2. Insecure Output Handling (LLM02):

  • Attack: Overlooking the validation of LLM outputs could be exploited to trigger downstream security issues, including code execution.
  • Impact: This compromises system security, privilege escalation, XSS and exposes sensitive data for example, potentially resulting in severe financial and reputational damage.

3. Training Data Poisoning (LLM03):

  • Attack: Malefactors could tamper with training data to impair the model's learning process, generating skewed or malicious responses.
  • Impact: Compromised security, accuracy, or ethical behavior could ensue, undermining the application's reliability and trustworthiness.

4. Model Denial of Service (LLM04):

  • Attack: Overloading LLMs with resource-heavy requests can exhaust system resources, rendering the service unavailable.
  • Impact: Service disruptions and increased operational costs, which might deter users and tarnish the organization's reputation

5. Supply Chain Vulnerabilities (LLM05):

  • Attack: Relying on compromised components or datasets could expose the system to potential exploits throughout the supply chain.
  • Impact: This undermines system integrity, causing data breaches, system failures, and potential legal liabilities.

6. Sensitive Information Disclosure (LLM06):

  • Attack: Inadequate protection against the disclosure of sensitive information in LLM outputs can be exploited to access confidential data.
  • Impact: Legal consequences or a loss of competitive advantage could be the fallout, along with tarnished user trust.

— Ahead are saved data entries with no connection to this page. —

-- ==== Sys2Proof/Machine/Lifecycle.lean ====
section
/-! DEFINITION. The host commands START and STOP, the illegal command, and the derived playback state
(43_lifecycle.md, 30_encoding.md R85, 10_state.md R50). -/

namespace Sys2Proof.Machine

/-- The host is held while a handler run is in progress (43_lifecycle.md R176). -/
def hostEnabled (s : State) : Bool := decide (s.phase = .idle)

/-- An illegal command: ILLEGAL_COMMAND with the 64-bit word, and no other state changes (30_encoding.md R85,
60_exceptions.md R201). Like every host command it is enabled only in phase IDLE (43_lifecycle.md R176). -/
def execIllegal (w : Word) (s : State) : Result :=
  guarded (hostEnabled s) (.hostHeld w) s (raise .illegalCommand (some w.toNat) s)

/-- START's writes, in the source's order, as one step (43_lifecycle.md R171). -/
def startPlayback (base len : Nat) (s : State) : State :=
  let stored := { s with bufBase := some base, bufLen := some len, cursor := 0, clkSel := s.cfg.clkSrcVal }
  emit (.evStart base len) { pwConfigure (scConfigure stored) with gie := true }

/-- START (43_lifecycle.md R171). With an operand out of range its word is an illegal command (30_encoding.md R82, R85;
DEDUCED, safe: assumption log 13). -/
def execStart (base : BitVec 32) (len : BitVec 24) (s : State) : Result :=
  if Instr.wf s.cfg.addrW s.cfg.lenW (.start base len) then
    guarded (hostEnabled s) (.notEnabled (.start base len)) s
      (.next (startPlayback (startBase s.cfg base) (startLen s.cfg len) s))
  else execIllegal (encode (.start base len)) s

/-- STOP's writes, in the source's order, as one step (43_lifecycle.md R173). -/
def stopPlayback (s : State) : State :=
  emit .evStop { s with scOvfie := false, pwEn := false, outLvl := false, cursor := 0 }

/-- STOP (43_lifecycle.md R173). -/
def execStop (s : State) : Result := guarded (hostEnabled s) (.notEnabled .stop) s (.next (stopPlayback s))

/-- The playback state (10_state.md R50). The fourth combination of the two enable bits, which no run reaches, has a
name of its own (DEDUCED, safe: assumption log 20). -/
inductive Playback where
  | playing
  | stopped
  | drained
  | unreachable
  deriving DecidableEq, Repr

/-- The playback state, a function of the two enable bits (10_state.md R50). -/
def playback (s : State) : Playback :=
  match s.scOvfie, s.pwEn with
  | true, true => .playing
  | false, false => .stopped
  | false, true => .drained
  | true, false => .unreachable

end Sys2Proof.Machine
end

7. Insecure Plugin Design (LLM07):

  • Attack: LLM plugins with insufficient access control processing untrusted inputs can be exploited for severe attacks like remote code execution.
  • Impact: This could cause critical system breaches, remote code execution, data loss, and severe financial and reputational damage.

8. Excessive Agency (LLM08):

  • Attack: Over-autonomizing LLMs can lead to unintended actions based on incorrect or biased model outputs.
  • Impact: The reliability, privacy, and trust in the system could be jeopardized, potentially leading to legal repercussions.

9. Overreliance (LLM09):

  • Attack: Failing to critically assess LLM outputs can lead to reliance on incorrect or malicious information.
  • Impact: Compromised decision-making, security vulnerabilities, and legal liabilities might ensue, impacting the overall trust in the application.

10. Model Theft (LLM10):

  • Attack: Unauthorized access to proprietary large language models can lead to model theft and potential misuse.
  • Impact: This risks competitive disadvantage, dissemination of sensitive information, and potential legal and financial repercussions.

As LLMs burgeon and permeate diverse domains, fortifying them against malicious exploits is imperative. The OWASP Top 10 for LLM emerges as a seminal guide to understanding and mitigating the critical vulnerabilities inherent in LLMs. By heeding the insights and remediation strategies encapsulated in this document, stakeholders can substantially bolster the security landscape of LLM applications, fostering a safer digital ecosystem for all.

If you want to read the full OWASP Top 10 LLM, click here .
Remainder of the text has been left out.